The oligoadenylate synthetase (OAS)–RNase L system is an IFN-inducible antiviral pathway activated by viral infection. Viral double-stranded (ds) RNA activates OAS isoforms that synthesize the second messenger 2-5A, which binds and activates the pseudokinase-endoribonuclease RNase L. In cells, OAS activation is tamped down by ADAR1, an adenosine deaminase that destabilizes dsRNA. Mutation of ADAR1 is one cause of Aicardi-Goutières syndrome (AGS), an interferonopathy in children. ADAR1 deficiency in human cells can lead to RNase L activation and subsequent cell death. To evaluate RNase L as a possible therapeutic target for AGS, we sought to identify small-molecule inhibitors of RNase L. A 500-compound library of protein kinase inhibitors was screened for modulators of RNase L activity in vitro. We identified ellagic acid (EA) as a hit with 10-fold higher selectivity against RNase L compared with its nearest paralog, IRE1. SAR analysis identified valoneic acid dilactone (VAL) as a superior inhibitor of RNase L, with 100-fold selectivity over IRE1. Mechanism-of-action analysis indicated that EA and VAL do not bind to the pseudokinase domain of RNase L despite acting as ATP competitive inhibitors of the protein kinase CK2. VAL is nontoxic and functional in cells, although with a 1,000-fold decrease in potency, as measured by RNA cleavage activity in response to treatment with dsRNA activator or by rescue of cell lethality resulting from self dsRNA induced by ADAR1 deficiency. These studies lay the foundation for understanding novel modes of regulating RNase L function using small-molecule inhibitors and avenues of therapeutic potential.

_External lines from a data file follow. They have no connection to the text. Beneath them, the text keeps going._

/-- The head of the buffer goes, from the first fc in which the buffer gives it (R61, R168). -/
theorem execIngressBeatSend_eq {s : State} {st : Nat} {x : BufEntry} {b : Beat} (hst : st < Config.streams) (hh : (streamOf s st).proofHold = false)
    (ht : reaches s (readFrom (streamOf s st)) = true) (hq : outQ s (ingressEnd st) = [])
    (hm : maySend (advance s (readFrom (streamOf s st))) (ingressEnd st) = true) (hi : ingressReady s st ≠ none)
    (hx : ingressReady (advance s (readFrom (streamOf s st))) st = some (x, b)) :
    execIngressBeatSend st s = .next (frameGone (pushOut (headLeft (advance s (readFrom (streamOf s st))) st x b) (ingressEnd st) { beat := b }) st
      x.frame) := by
  have hq' : (outQ (advance s (readFrom (streamOf s st))) (ingressEnd st)).isEmpty = true := by
    rw [outQ_advance, hq]
    rfl
  have hnow : ¬ (advance s (readFrom (streamOf s st))).now < readFrom (streamOf (advance s (readFrom (streamOf s st))) st) :=
    Nat.not_lt.mpr (Nat.le_max_right _ _)
  unfold execIngressBeatSend
  rw [if_neg (Nat.not_le.mpr hst), liftHold_free hh]
  dsimp only
  rw [Option.isSome_iff_ne_none.mpr hi, ht]
  simp only [Bool.and_self, if_true]
  rw [if_neg hnow, hq', hm, hx]
  rfl

/-- Settles O55: each stripe and block by its equation; an error ends the reception whatever else the abort of the frame does, and what leaves with a frame
that is over touches nothing that the ingress keeps. -/
theorem theIngressTakesFramesBlockByBlock : Obligations.TheIngressTakesFramesBlockByBlock := by
  refine ⟨?_, ?_, ?_⟩
  · intro s st w hlen hst hv x
    have h : st < s.streams.length := by rw [hlen]; exact hst
    have ended (code : Nat) : (streamOf (receiveError s st code) st).reception = none := receiveError_reception code h
    refine ⟨rfl, fun hr => ⟨_, execIdleStripeReceive_broken hv hr, ended _⟩, ?_, ?_⟩
    · intro hw hm hr hc
      have start (whole : Bool) := execFrameStartReceive_eq whole hv hw hm hr hc
      refine ⟨fun ha hroom => ?_, fun ha hc hf => ?_, fun whole hb => ?_⟩
      · obtain ⟨hrec, hids, hbuf⟩ := newFrame_opens h ha hroom
        exact ⟨_, start true, (newFrame_nextId w h).2, hrec, hids, hbuf⟩
      · obtain ⟨-, hrec, hid⟩ := frameRefused_own w 0x0B10 h
        exact ⟨_, (start true).trans (congrArg _ (newFrame_full h ha hc hf)), hid, hrec⟩
      · obtain ⟨hid, hrec⟩ := frameStart_refused h hb
        exact ⟨_, start whole, hid, hrec⟩
    · intro r f hr
      have hdata := execDataBlockReceive_eq (w := w) hv hr
      refine ⟨execLineStartReceive_next hv hr, fun hw hb => ⟨_, execLineStartReceive_broken hv hr hw hb, ended _⟩, ?_,
        fun hw => ⟨_, execLineStartReceive_stray hv hr hw, ended _⟩, fun ho => ⟨_, hdata.trans (congrArg _ (lineData_closed ho)), ended _⟩, ?_, ?_, ?_, ?_⟩
      · intro got n new ho hl
        refine ⟨fun hn => ⟨_, hdata.trans (congrArg _ (lineData_full ho hl hn)), ended _⟩, fun y hy => ?_⟩
        have hs := lineData_room_own h ho hl hy
        exact ⟨_, hdata, (congrArg StreamCtx.buffer hs :), writeEntries_buffer _ (fun _ _ => rfl) new hy, (congrArg StreamCtx.reception hs :)⟩
      · intro hw ho hl hi hc
        have hs := lineEnd_holds_own h ho hl hi hc
        refine ⟨_, execLineEndReceive_eq hv hr hw, (congrArg StreamCtx.reception hs :), ?_⟩
        rw [hs]
        exact fun e he hf hline => mem_lineReleased he hf hline
      · intro hw hc
        obtain ⟨code, e⟩ := lineEnd_crcFails (s := s) (st := st) hc
        exact ⟨_, (execLineEndReceive_eq hv hr hw).trans (congrArg _ e), ended code⟩
      · intro hw ha ho hl hc hn
        exact ⟨_, execFrameEndReceive_eq hv hr hw, frameEnd_holds_own h ha ho hl hc hn⟩
      · intro hw ha
        exact ⟨_, (execFrameEndReceive_eq hv hr hw).trans (congrArg _ (frameEnd_aborts ha)), ended _⟩
  · intro s lane hl
    refine ⟨if_neg (Nat.not_le.mpr hl), fun hn => ?_, fun st k hs hlen hr => ?_⟩
    · exact ⟨execLaneLockLoss_idle .blockLock hl hn, execLaneLockLoss_idle .highBer hl hn, execLaneLockLoss_idle .skew hl hn⟩
    · refine ⟨_, execLaneLockLoss_receiving k hl hs hr, receiveError_reception _ ?_⟩
      rw [laneLost_streams, hlen]
      exact laneStream_lt hs
  · intro s st x b hlen hst hst32 hh s1 ht hq hm hi hx
    have h : st < s1.streams.length := by rw [advance_streams, hlen]; exact hst32
    obtain ⟨hnow, hfabric⟩ := headLeft_frame s1 st x b
    obtain ⟨hgnow, hgfabric⟩ := frameGone_frame (pushOut (headLeft s1 st x b) (ingressEnd st) { beat := b }) st x.frame
    refine ⟨_, execIngressBeatSend_eq hst hh ht hq hm hi hx, hgnow.trans hnow, ?_, ?_⟩
    · exact (buffer_of_intake (intake_frameGone _ _ _)).trans (headLeft_buffer x b h)
    · rw [outQ_of_fabric hgfabric, outQ_pushOut, outQ_of_fabric hfabric, outQ_advance, hq]
      rfl

end Sys2Proof.Machine
end

section
/-! PROOF. The hoists as the commands on them move them: what a change of state, an erasure and a release read back as (R69, R353). -/

namespace Sys2Proof.Machine

/-- What every hoist holds. -/
def hoistsOf (s : State) : List Hoist := s.hal.hoists

theorem hoistOf_of_hoists {s t : State} (e : hoistsOf t = hoistsOf s) (k : Nat) : hoistOf t k = hoistOf s k := by
  unfold hoistsOf at e
  unfold hoistOf
  rw [e]

theorem imageOf_of_images {s t : State} (e : t.hal.images = s.hal.images) (n : Nat) : imageOf t n = imageOf s n := by
  unfold imageOf
  rw [e]

theorem hoistOf_setHoist {s : State} {h : Nat} (x : Hoist) (hh : h < s.hal.hoists.length) : hoistOf (setHoist s h x) h = x :=
  lget_set_same _ _ hh

theorem hoistOf_setHoist_other (s : State) {h k : Nat} (x : Hoist) (hk : k ≠ h) : hoistOf (setHoist s h x) k = hoistOf s k :=
  lget_set_other _ _ _ hk

theorem setHoist_self {s : State} {h : Nat} : setHoist s h (hoistOf s h) = s := by
  have e : s.hal.hoists.set h (hoistOf s h) = s.hal.hoists := by
    refine List.ext_getElem? fun i => ?_
    rw [List.getElem?_set]
    split
    · next hi => subst hi; split <;> simp_all [hoistOf, lget]
    · rfl
  unfold setHoist
  rw [e]

/-- A hoist's change of state touches nothing else of the hoists, whether it is a change or not. -/
@[simp] theorem moveHoist_hal (s : State) (h : Nat) (x : HoistState) :
    (moveHoist s h x).hal = (setHoist s h { hoistOf s h with state := x }).hal := by
  unfold moveHoist
  split
  · next e => rw [← e, setHoist_self]
  · simp

theorem hoistOf_moveHoist {s : State} {h : Nat} (x : HoistState) (hh : h < s.hal.hoists.length) :
    hoistOf (moveHoist s h x) h = { hoistOf s h with state := x } :=
  (hoistOf_of_hoists (congrArg Hal.hoists (moveHoist_hal s h x)) h).trans (hoistOf_setHoist _ hh)

theorem hoistOf_moveHoist_other (s : State) {h k : Nat} (x : HoistState) (hk : k ≠ h) : hoistOf (moveHoist s h x) k = hoistOf s k :=
  (hoistOf_of_hoists (congrArg Hal.hoists (moveHoist_hal s h x)) k).trans (hoistOf_setHoist_other s _ hk)

@[simp] theorem length_setHoist (s : State) (h : Nat) (x : Hoist) : (setHoist s h x).hal.hoists.length = s.hal.hoists.length :=
  List.length_set

theorem length_moveHoist (s : State) (h : Nat) (x : HoistState) : (moveHoist s h x).hal.hoists.length = s.hal.hoists.length := by simp

theorem switchTargets_moveHoist (s : State) (h : Nat) (x : HoistState) (k : Nat) : switchTargets (moveHoist s h x) k = switchTargets s k := by
  unfold switchTargets
  rw [moveHoist_hal]
  rfl

/-- A two-bit field names one of the four hoists. -/
theorem dbits_hoist_lt (w : Dword) : dbits w 1 0 < 4 := Nat.mod_lt _ (by decide)

/-- A hoist taken to be written: LOADING, with what is known of its contents entered (R69). -/
def claimed (s : State) (h : Nat) (f : Hoist → Hoist) : State :=
  setHoist (moveHoist s h .loading) h (f (hoistOf (moveHoist s h .loading) h))

theorem hoistOf_claimed {s : State} {h : Nat} (f : Hoist → Hoist) (hh : h < s.hal.hoists.length) :
    hoistOf (claimed s h f) h = f { hoistOf s h with state := .loading } := by
  unfold claimed
  rw [hoistOf_setHoist _ (by rw [length_moveHoist]; exact hh), hoistOf_moveHoist _ hh]

@[simp] theorem addJobs_hal (s : State) (kind : JobKind) (write : Bool) (l : List (Nat × Nat)) : (addJobs s kind write l).hal = s.hal := by
  have h : Moves 0x800 s (addJobs s kind write l) := moves_addJobs rfl (Moves.refl s)
  exact h.frame.b4 rfl

/-! ### Releases -/

theorem hoistOf_freeHoist {s : State} {h : Nat} (hh : h < s.hal.hoists.length) : hoistOf (freeHoist s h) h = {} :=
  hoistOf_setHoist (s := moveHoist s h .free) {} (by rw [length_moveHoist]; exact hh)

theorem freeHoist_images (s : State) (h : Nat) : (freeHoist s h).hal.images = s.hal.images := by
  change (moveHoist s h .free).hal.images = _
  rw [moveHoist_hal]
  rfl

theorem imageOf_releaseImage (s : State) (n : Nat) : imageOf (releaseImage s n) n = none := by
  unfold imageOf releaseImage
  simp [List.find?_eq_none]

theorem releaseImage_hoists (s : State) (n : Nat) : hoistsOf (releaseImage s n) = hoistsOf s := rfl

/-- HOIST_RELEASE of a hoist that no switch targets: the hoist goes, and its image when nothing keeps it. -/
theorem hoistRelease_allowed {s : State} {p : Packet} {n : Nat} (hp : pktOnly p [(2, 0xFF0303)] = true)
    (ht : switchTargets s (dbits (pktDw p 2) 1 0) = false)
    (hx : (hoistOf s (dbits (pktDw p 2) 1 0)).state = .loaded ∨ (hoistOf s (dbits (pktDw p 2) 1 0)).state = .armed ∨
      (hoistOf s (dbits (pktDw p 2) 1 0)).state = .mirror)
    (hn : (hoistOf s (dbits (pktDw p 2) 1 0)).image = some n) :
    hoistRelease s p = okAt (if dbit (pktDw p 2) 8 || imageHeld (freeHoist s (dbits (pktDw p 2) 1 0)) n
      then freeHoist s (dbits (pktDw p 2) 1 0) else releaseImage (freeHoist s (dbits (pktDw p 2) 1 0)) n) := by
  have ha : (hoistOf s (dbits (pktDw p 2) 1 0)).state ≠ .active := by
    rcases hx with e | e | e <;> rw [e] <;> decide
  unfold hoistRelease
  dsimp only
  rw [hp, if_neg (by decide), if_neg ha, ht, if_neg (by decide), if_neg (by tauto), hn]

theorem hoistReleaseImageOnly_allowed {s : State} {p : Packet} (hp : pktOnly p [(2, 0xFF0303)] = true)
    (hi : imageOf s (dbits (pktDw p 2) 23 16) ≠ none) (hh : imageHeld s (dbits (pktDw p 2) 23 16) = false) :
    hoistReleaseImageOnly s p = okAt (releaseImage s (dbits (pktDw p 2) 23 16)) := by
  unfold hoistReleaseImageOnly
  dsimp only
  rw [hp, hh, Option.isNone_eq_false_iff.mpr (Option.isSome_iff_ne_none.mpr hi)]
  rfl

/-- Settles O19: each body by its equation; the freed hoist is read back whether the image goes with it or not. -/
theorem hoistsAndImagesAreReleased : Obligations.HoistsAndImagesAreReleased := by
  refine ⟨?_, ?_⟩
  · intro s c n s1 h hready hp ht hlen hx hn
    have hh : h < s1.hal.hoists.length := by rw [hlen]; exact dbits_hoist_lt _
    refine ⟨_, takeCmd_finish hready (hoistRelease_allowed hp ht hx hn), ?_, fun hk => ?_, fun hk hu => ?_⟩
    · split
      · exact hoistOf_freeHoist hh
      · exact (hoistOf_of_hoists (releaseImage_hoists _ n) h).trans (hoistOf_freeHoist hh)
    · rw [if_pos (Bool.or_eq_true_iff.mpr hk), freeHoist_images]
    · rw [if_neg (by simp only [Bool.or_eq_true, not_or, Bool.not_eq_true]; exact ⟨hk, hu⟩)]
      exact imageOf_releaseImage _ n
  · intro s c s1 n hready hp hi hh
    exact ⟨_, takeCmd_finish hready (hoistReleaseImageOnly_allowed hp hi hh), imageOf_releaseImage _ n, releaseImage_hoists _ n⟩

end Sys2Proof.Machine
end

section
/-! PROOF. HOIST_ARM, alone and to mirror, and the end of the copy (R68, R69, R76, R353). -/

namespace Sys2Proof.Machine

/-! ### HOIST_ARM role 0 -/

/-- A hoist that is ARMED for no switch goes back to LOADED. -/
def disarm (s : State) (k : Nat) : State := if (hoistOf s k).state = .armed ∧ !switchTargets s k then moveHoist s k .loaded else s

theorem length_disarm (s : State) (k : Nat) : (disarm s k).hal.hoists.length = s.hal.hoists.length := by
  unfold disarm
  split
  · exact length_moveHoist s k .loaded
  · rfl

theorem switchTargets_disarm (s : State) (j k : Nat) : switchTargets (disarm s j) k = switchTargets s k := by
  unfold disarm
  split
  · exact switchTargets_moveHoist s j .loaded k
  · rfl

/-- A hoist that is ARMED after the step was so before it, and if it is the step's own, a switch targets it. -/
theorem armed_of_disarm {s : State} {j k : Nat} (hj : j < s.hal.hoists.length) (h : (hoistOf (disarm s j) k).state = .armed) :
    (hoistOf s k).state = .armed ∧ (k = j → switchTargets s j = true) := by
  unfold disarm at h
  by_cases hk : k = j
  · subst hk
    split at h
    · rw [hoistOf_moveHoist _ hj] at h
      cases h
    · next hc => exact ⟨h, fun _ => by simpa [h] using hc⟩
  · split at h
    · rw [hoistOf_moveHoist_other s _ hk] at h
      exact ⟨h, fun e => absurd e hk⟩
    · exact ⟨h, fun e => absurd e hk⟩

theorem hoistOf_disarm_of_loaded {s : State} {j k : Nat} (h : (hoistOf s k).state = .loaded) : hoistOf (disarm s j) k = hoistOf s k := by
  unfold disarm
  split
  · next hc =>
    refine hoistOf_moveHoist_other s _ fun e => ?_
    rw [← e, h] at hc
    exact absurd hc.1 (by decide)
  · rfl

/-- Over a list of hoists: a LOADED one stays, and one of the list that is ARMED at the end is the target of a switch. -/
theorem foldl_disarm {l : List Nat} {s : State} (hl : ∀ j ∈ l, j < s.hal.hoists.length) :
    (l.foldl disarm s).hal.hoists.length = s.hal.hoists.length ∧
    (∀ k, (hoistOf s k).state = .loaded → hoistOf (l.foldl disarm s) k = hoistOf s k) ∧
    (∀ k, (hoistOf (l.foldl disarm s) k).state = .armed → (hoistOf s k).state = .armed ∧ (k ∈ l → switchTargets s k = true)) := by
  induction l generalizing s with
  | nil => exact ⟨rfl, fun _ _ => rfl, fun _ h => ⟨h, fun hk => absurd hk (List.not_mem_nil)⟩⟩
  | cons j l ih =>
    have hlen := length_disarm s j
    obtain ⟨ihlen, ihloaded, iharmed⟩ := ih (s := disarm s j) (fun i hi => by rw [hlen]; exact hl i (List.mem_cons_of_mem _ hi))
    refine ⟨ihlen.trans hlen, fun k hk => ?_, fun k hk => ?_⟩
    · have e := hoistOf_disarm_of_loaded (j := j) hk
      exact (ihloaded k (by rw [e]; exact hk)).trans e
    · obtain ⟨h1, h2⟩ := iharmed k hk
      obtain ⟨h3, h4⟩ := armed_of_disarm (hl j List.mem_cons_self) h1
      refine ⟨h3, fun hm => ?_⟩
      rcases List.mem_cons.mp hm with e | hm
      · rw [e]; exact h4 e
      · rw [← switchTargets_disarm s j k]; exact h2 hm

theorem hoistArmTarget_allowed {s : State} {p : Packet} (hp : pktOnly p [(2, 0x103)] = true)
    (hx : (hoistOf s (dbits (pktDw p 2) 1 0)).state = .loaded) :
    hoistArmTarget s p = okAt (moveHoist ((List.range 4).foldl disarm s) (dbits (pktDw p 2) 1 0) .armed) := by
  unfold hoistArmTarget
  dsimp only
  rw [hp, hx]
  rfl

/-! ### HOIST_ARM role 1 -/

/-- A hoist with the image, section, words and pad of another. -/
def withContents (src x : Hoist) : Hoist := { x with image := src.image, section_ := src.section_, words := src.words, pad := src.pad }

/-- The named hoist holds the active hoist's image, section, words and pad, and the copy is under way: its lines are still to be read. -/
def mirrorCopying (s : State) (a h : Nat) : State :=
  let src := hoistOf s a
  let s1 := shareHoist (claimed s h (withContents src)) a h
  addJobs { s1 with hal := { s1.hal with mirrorCopy := some h } } .copy false
    (match src.image.bind (imageOf s) with | some i => chunkRanges i src.section_ [1] | none => [])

寡腺苷酸合成酶（OAS）-RNase L系统是由病毒感染激活的IFN诱导型抗病毒途径。病毒双链（ds）RNA激活了OAS亚型，该亚型合成了第二个信使2-5A，后者结合并激活了假激酶-核糖核酸内切酶RNaseL。在细胞中，OAS激活被ADAR1抑制，这是一种使dsRNA稳定的腺苷脱氨酶。ADAR1突变是儿童心律失常性心律失常综合征（AGS）的原因之一。人细胞中的ADAR1缺乏会导致RNase L活化和随后的细胞死亡。为了评估RNase L作为AGS的可能治疗靶标，我们寻求鉴定RNase L的小分子抑制剂。筛选了500种蛋白激酶抑制剂的化合物文库，用于体外RNase L活性的调节剂。我们将鞣花酸（EA）鉴定为对RNase L的选择性比其最接近的同源物IRE1高10倍的命中。SAR分析表明，瓦尼酸双内酯（VAL）是RNase L的优良抑制剂，选择性比IRE1高100倍。作用机理分析表明，尽管EA和VAL充当蛋白激酶CK2的ATP竞争性抑制剂，但它们并未与RNase L的假激酶结构域结合。VAL在细胞中无毒且无功能，尽管效价降低了1000倍，如通过响应dsRNA激活剂处理的RNA裂解活性或通过挽救由ADAR1缺乏引起的自身dsRNA导致的细胞杀伤力来衡量。这些研究为了解使用小分子抑制剂调节RNase L功能的新模式和治疗潜力奠定了基础。